E così fecero i giovani cattolici goriziani nel primo Incontro culturale mitteleuropeo del 1966, intitolato non a caso “La poesia oggi”, quando a Gorizia poterono confluire persino intellettuali da Jugoslavia, Ungheria, Cecoslovacchia. Per l’Italia c’erano Mario Luzi, Andrea Zanzotto, Fulvio Tomizza, Biagio Marin. E Giuseppe Ungaretti, che tornava 50 anni esatti dopo le battaglie combattute sull’Isonzo e le sue celebri poesie di trincea, dure e riarse come il Carso. Mezzo secolo dopo la famosa vittoria di Gorizia (costata 200mila vite), ripartì lasciando alla città un manoscritto memorabile e a tutt’oggi rivoluzionario: «Gorizia non era il nome di una vittoria, ma il nome di una comune sofferenza, la nostra e quella di chi ci stava di fronte e che dicevano nemico, ma che noi chiamavamo nel nostro cuore fratello» (sorta di preghiera laica che Icm traduce nelle 21 lingue dei popoli che vennero qui a morire nella Inutile strage).

«Il fascino di questa città è che qui come in nessun altro luogo hanno veramente convissuto fin dal medioevo nazionalità germaniche, latine e slave compenetrandosi in pace. Questo fa di Gorizia la città più originale d’Europa», afferma il germanista Hans Kitzmüller, che oggi apre il convegno presentando il suo volume Gorizia austriaca. Pagine ottocentesche, antologia di scrittori goriziani tedeschi, sloveni, italiani e friulani. «Dalle valli dell’Isonzo e del Vipacco fin giù nella grande pianura che scende all’Adriatico, le genti qui non ebbero mai confini, neppure dopo la conquista italiana della città nel 1916. Solo la Cortina di Ferro impose per la prima volta sul territorio goriziano una linea di divisione.
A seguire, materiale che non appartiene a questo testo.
-- ==== Sys2Proof/Machine/Flags.lean ====
section
/-!
DEFINITION. Every flag computation the spec gives `VF` (the table of R22): each is 0 or 1, computed from the operands read
at the start of the instruction (R13).
-/

namespace Sys2Proof.Machine

/-- A condition as the byte `VF` takes. -/
def flagOf (b : Bool) : Byte := if b then 0x01#8 else 0x00#8

/-- 8xy4: 1 if the unwrapped sum is 256 or more (R126). -/
def carryFlag (a b : Byte) : Byte := flagOf (decide (a.toNat + b.toNat ≥ 256))

/-- 8xy5, 8xy7: 0 if the subtrahend is the larger (a borrow), else 1 (R127, R129). -/
def noBorrowFlag (minuend subtrahend : Byte) : Byte := flagOf (decide (subtrahend.toNat ≤ minuend.toNat))

/-- 8xy6: the bit shifted out, bit 0 (R128). -/
def lowBitFlag (a : Byte) : Byte := a &&& 0x01#8

/-- 8xyE: the bit shifted out, bit 7 (R130). -/
def highBitFlag (a : Byte) : Byte := a >>> 7

/-- Fx1E: 1 if the unreduced sum is above 0xFFF (R141). -/
def rangeFlag (sum : Nat) : Byte := flagOf (decide (sum > 0xFFF))

/-- Dxyn: 1 if some lit cell was turned off (R151). -/
def collisionFlag (hit : Bool) : Byte := flagOf hit

end Sys2Proof.Machine
end

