-- ==== Sys2Proof/Machine/Dispatch.lean ====
section
/-!
DEFINITION. The dispatch: one arm per constructor of Instr, in the order of the opcode map (R75).
-/

namespace Sys2Proof.Machine

open Sys2Proof

def exec (i : Instr) (s : State) : Host.Outcome State Fault Refusal :=
  match i with
  | .cls => Sys2Proof.Machine.execCls s
  | .ret => Sys2Proof.Machine.execRet s
  | .jp nnn => Sys2Proof.Machine.execJp nnn s
  | .call nnn => Sys2Proof.Machine.execCall nnn s
  | .seImm x nn => Sys2Proof.Machine.execSeImm x nn s
  | .sneImm x nn => Sys2Proof.Machine.execSneImm x nn s
  | .seReg x y => Sys2Proof.Machine.execSeReg x y s
  | .ldImm x nn => Sys2Proof.Machine.execLdImm x nn s
  | .addImm x nn => Sys2Proof.Machine.execAddImm x nn s
  | .ldReg x y => Sys2Proof.Machine.execLdReg x y s
  | .orReg x y => Sys2Proof.Machine.execOrReg x y s
  | .andReg x y => Sys2Proof.Machine.execAndReg x y s
  | .xorReg x y => Sys2Proof.Machine.execXorReg x y s
  | .addReg x y => Sys2Proof.Machine.execAddReg x y s
  | .subReg x y => Sys2Proof.Machine.execSubReg x y s
  | .shr x y => Sys2Proof.Machine.execShr x y s
  | .subnReg x y => Sys2Proof.Machine.execSubnReg x y s
  | .shl x y => Sys2Proof.Machine.execShl x y s
  | .sneReg x y => Sys2Proof.Machine.execSneReg x y s
  | .ldI nnn => Sys2Proof.Machine.execLdI nnn s
  | .jpV0 nnn => Sys2Proof.Machine.execJpV0 nnn s
  | .rnd x nn => Sys2Proof.Machine.execRnd x nn s
  | .drw x y n => Sys2Proof.Machine.execDrw x y n s
  | .skp x => Sys2Proof.Machine.execSkp x s
  | .sknp x => Sys2Proof.Machine.execSknp x s
  | .ldVxDt x => Sys2Proof.Machine.execLdVxDt x s
  | .ldVxK x => Sys2Proof.Machine.execLdVxK x s
  | .ldDtVx x => Sys2Proof.Machine.execLdDtVx x s
  | .ldStVx x => Sys2Proof.Machine.execLdStVx x s
  | .addI x => Sys2Proof.Machine.execAddI x s
  | .ldF x => Sys2Proof.Machine.execLdF x s
  | .ldB x => Sys2Proof.Machine.execLdB x s
  | .storeRegs x => Sys2Proof.Machine.execStoreRegs x s
  | .loadRegs x => Sys2Proof.Machine.execLoadRegs x s

end Sys2Proof.Machine
end

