-- ==== Sys2Proof/Laws/Frames.lean ====
section
/-!
SUPPORT. The arm of each instruction, and the ways to build a frame from equal fields.
-/

namespace Sys2Proof.Machine

@[simp] theorem exec_cls (s : State) : exec (.cls) s = execCls s := rfl
@[simp] theorem exec_ret (s : State) : exec (.ret) s = execRet s := rfl
@[simp] theorem exec_jp (nnn : Imm12) (s : State) : exec (.jp nnn) s = execJp nnn s := rfl
@[simp] theorem exec_call (nnn : Imm12) (s : State) : exec (.call nnn) s = execCall nnn s := rfl
@[simp] theorem exec_seImm (x : Nibble) (nn : Byte) (s : State) : exec (.seImm x nn) s = execSeImm x nn s := rfl
@[simp] theorem exec_sneImm (x : Nibble) (nn : Byte) (s : State) : exec (.sneImm x nn) s = execSneImm x nn s := rfl
@[simp] theorem exec_seReg (x y : Nibble) (s : State) : exec (.seReg x y) s = execSeReg x y s := rfl
@[simp] theorem exec_ldImm (x : Nibble) (nn : Byte) (s : State) : exec (.ldImm x nn) s = execLdImm x nn s := rfl
@[simp] theorem exec_addImm (x : Nibble) (nn : Byte) (s : State) : exec (.addImm x nn) s = execAddImm x nn s := rfl
@[simp] theorem exec_ldReg (x y : Nibble) (s : State) : exec (.ldReg x y) s = execLdReg x y s := rfl
@[simp] theorem exec_orReg (x y : Nibble) (s : State) : exec (.orReg x y) s = execOrReg x y s := rfl
@[simp] theorem exec_andReg (x y : Nibble) (s : State) : exec (.andReg x y) s = execAndReg x y s := rfl
@[simp] theorem exec_xorReg (x y : Nibble) (s : State) : exec (.xorReg x y) s = execXorReg x y s := rfl
@[simp] theorem exec_addReg (x y : Nibble) (s : State) : exec (.addReg x y) s = execAddReg x y s := rfl
@[simp] theorem exec_subReg (x y : Nibble) (s : State) : exec (.subReg x y) s = execSubReg x y s := rfl
@[simp] theorem exec_shr (x y : Nibble) (s : State) : exec (.shr x y) s = execShr x y s := rfl
@[simp] theorem exec_subnReg (x y : Nibble) (s : State) : exec (.subnReg x y) s = execSubnReg x y s := rfl
@[simp] theorem exec_shl (x y : Nibble) (s : State) : exec (.shl x y) s = execShl x y s := rfl
@[simp] theorem exec_sneReg (x y : Nibble) (s : State) : exec (.sneReg x y) s = execSneReg x y s := rfl
@[simp] theorem exec_ldI (nnn : Imm12) (s : State) : exec (.ldI nnn) s = execLdI nnn s := rfl
@[simp] theorem exec_jpV0 (nnn : Imm12) (s : State) : exec (.jpV0 nnn) s = execJpV0 nnn s := rfl
@[simp] theorem exec_rnd (x : Nibble) (nn : Byte) (s : State) : exec (.rnd x nn) s = execRnd x nn s := rfl
@[simp] theorem exec_drw (x y n : Nibble) (s : State) : exec (.drw x y n) s = execDrw x y n s := rfl
@[simp] theorem exec_skp (x : Nibble) (s : State) : exec (.skp x) s = execSkp x s := rfl
@[simp] theorem exec_sknp (x : Nibble) (s : State) : exec (.sknp x) s = execSknp x s := rfl
@[simp] theorem exec_ldVxDt (x : Nibble) (s : State) : exec (.ldVxDt x) s = execLdVxDt x s := rfl
@[simp] theorem exec_ldVxK (x : Nibble) (s : State) : exec (.ldVxK x) s = execLdVxK x s := rfl
@[simp] theorem exec_ldDtVx (x : Nibble) (s : State) : exec (.ldDtVx x) s = execLdDtVx x s := rfl
@[simp] theorem exec_ldStVx (x : Nibble) (s : State) : exec (.ldStVx x) s = execLdStVx x s := rfl
@[simp] theorem exec_addI (x : Nibble) (s : State) : exec (.addI x) s = execAddI x s := rfl
@[simp] theorem exec_ldF (x : Nibble) (s : State) : exec (.ldF x) s = execLdF x s := rfl
@[simp] theorem exec_ldB (x : Nibble) (s : State) : exec (.ldB x) s = execLdB x s := rfl
@[simp] theorem exec_storeRegs (x : Nibble) (s : State) : exec (.storeRegs x) s = execStoreRegs x s := rfl
@[simp] theorem exec_loadRegs (x : Nibble) (s : State) : exec (.loadRegs x) s = execLoadRegs x s := rfl

/-- A frame from equal fields: each part is named, or its fields are the same. -/
theorem onlyChanges_of_fields {parts : List Part} {s t : State}
    (registers : .registers ∈ parts ∨ t.v = s.v) (index : .index ∈ parts ∨ t.i = s.i)
    (stack : .stack ∈ parts ∨ t.sp = s.sp ∧ t.stack = s.stack) (delay : .delay ∈ parts ∨ t.dt = s.dt)
    (sound : .sound ∈ parts ∨ t.st = s.st) (screen : .screen ∈ parts ∨ t.fb = s.fb)
    (keys : .keys ∈ parts ∨ t.keys = s.keys) (latch : .latch ∈ parts ∨ t.fault = s.fault)
    (memory : .memory ∈ parts ∨ t.mem = s.mem) (draws : .draws ∈ parts ∨ t.draws = s.draws)
    (outputs : .outputs ∈ parts ∨ t.outputs = s.outputs) : OnlyChanges parts s t := by
  intro p hp
  cases p with
  | registers => exact fun r => readReg_congr (registers.resolve_left hp) r
  | index => exact index.resolve_left hp
  | stack => exact stack.resolve_left hp
  | delay => exact delay.resolve_left hp
  | sound => exact sound.resolve_left hp
  | screen => exact fun cx cy => by rw [screen.resolve_left hp]
  | keys => exact keys.resolve_left hp
  | latch => exact latch.resolve_left hp
  | memory => exact fun a => by rw [memory.resolve_left hp]
  | draws => exact draws.resolve_left hp
  | outputs => exact outputs.resolve_left hp

/-- Two states that agree on a part, then on the same part, agree on it. -/
theorem samePart_trans {s t u : State} {p : Part} (h : SamePart s t p) (k : SamePart t u p) : SamePart s u p := by
  cases p with
  | registers => exact fun r => (k r).trans (h r)
  | stack => exact ⟨k.1.trans h.1, k.2.trans h.2⟩
  | screen => exact fun cx cy => (k cx cy).trans (h cx cy)
  | memory => exact fun a => (k a).trans (h a)
  | index | delay | sound | keys | latch | draws | outputs => exact Eq.trans k h

/-- Frames compose. -/
theorem onlyChanges_trans {parts : List Part} {s t u : State} (h : OnlyChanges parts s t) (k : OnlyChanges parts t u) :
    OnlyChanges parts s u := fun p hp => samePart_trans (h p hp) (k p hp)

/-- The word at `pc`, over the integers, is the word the fetch gives (R55, R71). -/
theorem wordAtPc_iff {s : State} {op : Word} : WordAtPc s op ↔ fetch s = some op := by
  rw [fetch_eq_some]
  unfold WordAtPc
  refine and_congr_right fun _ => ?_
  rw [← toNat_wordOfBytes]
  exact ⟨fun h => BitVec.eq_of_toNat_eq h, fun h => by rw [h]; rfl⟩

end Sys2Proof.Machine
end

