theorem execRet_eq (s : State) : execRet s = .next (latchOr (faultOf .ret s) (effectOf .ret s) s) := by
  by_cases held : 0 < s.sp.val
  · simp [execRet, faultOf, effectOf, held, held.ne', latchOr]
  · simp [execRet, faultOf, Nat.eq_zero_of_not_pos held, latchOr, raise]

theorem execCall_eq (nnn : Imm12) (s : State) :
    execCall nnn s = .next (latchOr (faultOf (.call nnn) s) (effectOf (.call nnn) s) s) := by
  have := s.sp.isLt
  by_cases room : s.sp.val < 16
  · simp [execCall, faultOf, effectOf, room, room.ne, latchOr]
  · simp [execCall, faultOf, show s.sp.val = 16 by omega, latchOr, raise]

theorem execLdVxK_eq (x : Nibble) (s : State) : execLdVxK x s = .next (effectOf (.ldVxK x) s) := by
  unfold execLdVxK effectOf
  cases lowestKey s <;> rfl

/-- Every instruction answers a next state: its fault latched, or its effect (R11, R180). -/
theorem exec_eq (i : Instr) (s : State) : exec i s = .next (latchOr (faultOf i s) (effectOf i s) s) := by
  cases i with
  | ret => exact execRet_eq s
  | call nnn => exact execCall_eq nnn s
  | skp x => exact skipOnKey_eq x true s
  | sknp x => exact skipOnKey_eq x false s
  | ldVxK x => exact execLdVxK_eq x s
  | ldB x =>
    rw [exec_ldB, execLdB, storeAtIndex, withinMemory_eq]
    rfl
  | storeRegs x =>
    rw [exec_storeRegs, execStoreRegs, storeAtIndex, withinMemory_eq, length_firstRegisters]
    rfl
  | loadRegs x =>
    rw [exec_loadRegs, execLoadRegs, withinMemory_eq]
    rfl
  | drw x y n =>
    rw [exec_drw, execDrw, withinMemory_eq]
    rfl
  | _ => rfl

/-- Settles O9: the answer of an instruction is a next state, and so is each of the four answers of a `Step`. -/
theorem everyStepAnswersNextState : Obligations.EveryStepAnswersNextState := by
  refine ⟨fun i s => ⟨_, exec_eq i s⟩, fun s => ?_⟩
  rcases step_cases s with ⟨_, e⟩ | ⟨_, _, e⟩ | ⟨_, _, i, _, _, e⟩ | ⟨_, _, _, _, e⟩
  · exact ⟨s, e⟩
  · exact ⟨_, e⟩
  · exact ⟨_, e.trans (exec_eq i s)⟩
  · exact ⟨_, e⟩

/-- All that an instruction can leave: the latch alone written, or its effect. -/
theorem exec_cases {i : Instr} {s t : State} (h : exec i s = .next t) :
    (∃ f, faultOf i s = some f ∧ t = { s with fault := some f }) ∨ (faultOf i s = none ∧ t = effectOf i s) := by
  rw [exec_eq] at h
  cases h
  cases hf : faultOf i s with
  | some f => exact .inl ⟨f, rfl, rfl⟩
  | none => exact .inr ⟨rfl, rfl⟩

theorem exec_of_no_fault {i : Instr} {s : State} (h : faultOf i s = none) : exec i s = .next (effectOf i s) := by
  rw [exec_eq, h]
  rfl

theorem exec_of_fault {i : Instr} {s : State} {f : Fault × Nat} (h : faultOf i s = some f) :
    exec i s = .next { s with fault := some f } := by
  rw [exec_eq, h]
  rfl

/-! ## What an effect writes -/

theorem onlyChanges_refl (parts : List Part) (s : State) : OnlyChanges parts s s := by
  apply onlyChanges_of_fields <;> simp

theorem onlyChanges_fault (f : Option (Fault × Nat)) (s : State) : OnlyChanges [.latch] s { s with fault := f } := by
  apply onlyChanges_of_fields <;> simp
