-- ==== Sys2Proof/Word.lean ====
section
/-! DEFINITION. The two word types of the block: the byte of memory and the 64-bit lane of the state. -/

namespace Sys2Proof

/-- A byte: 8 bits, an unsigned number 0..255 (00_scope.md R230, 20_memory.md R32). -/
abbrev Byte := BitVec 8

/-- A lane: an unsigned 64-bit value, bit `z` of weight 2^z (10_state.md R11, 00_scope.md R5). -/
abbrev Lane := BitVec 64

end Sys2Proof
end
Ma nel 2004, con l’ingresso della Slovenia in Europa e l’abbattimento del Muro, questo confine è diventato un ponte straordinario, e tra due anni con la Capitale europea unitaria si dissolverà del tutto».

Poi tutto crolla in poco tempo: «Una generazione prima si traducevano Dante e Mazzini in sloveno, nella generazione successiva il fascismo ammetteva solo l’italiano, persino il friulano era vietato. Ma l’unicità di Gorizia è rimasta scritta nel Dna di questa gente». Il problema è: come trasmetterla a Go!2025 e come coinvolgere i leader europei? «Bisogna incuriosire, far conoscere questa storia eccezionale, che è nata qui ma appartiene a tutti, senza voler dimostrare niente, solo per capire insieme cosa si può ricostruire a partire dal cuore di Gorizia. Ogni organismo ha un cuore solo che lo fa vivere, non è utopia, se è successo in passato potrà ancora avvenire». L’inaugurazione della Capitale europea 2025 avverrà l’8 febbraio, il giorno della morte del sommo poeta sloveno France Prešeren e della nascita di Giuseppe Ungaretti. Non ci sono più censure da aggirare, ma la poesia continua ad essere propellente per un’umanità che resiste a tutto.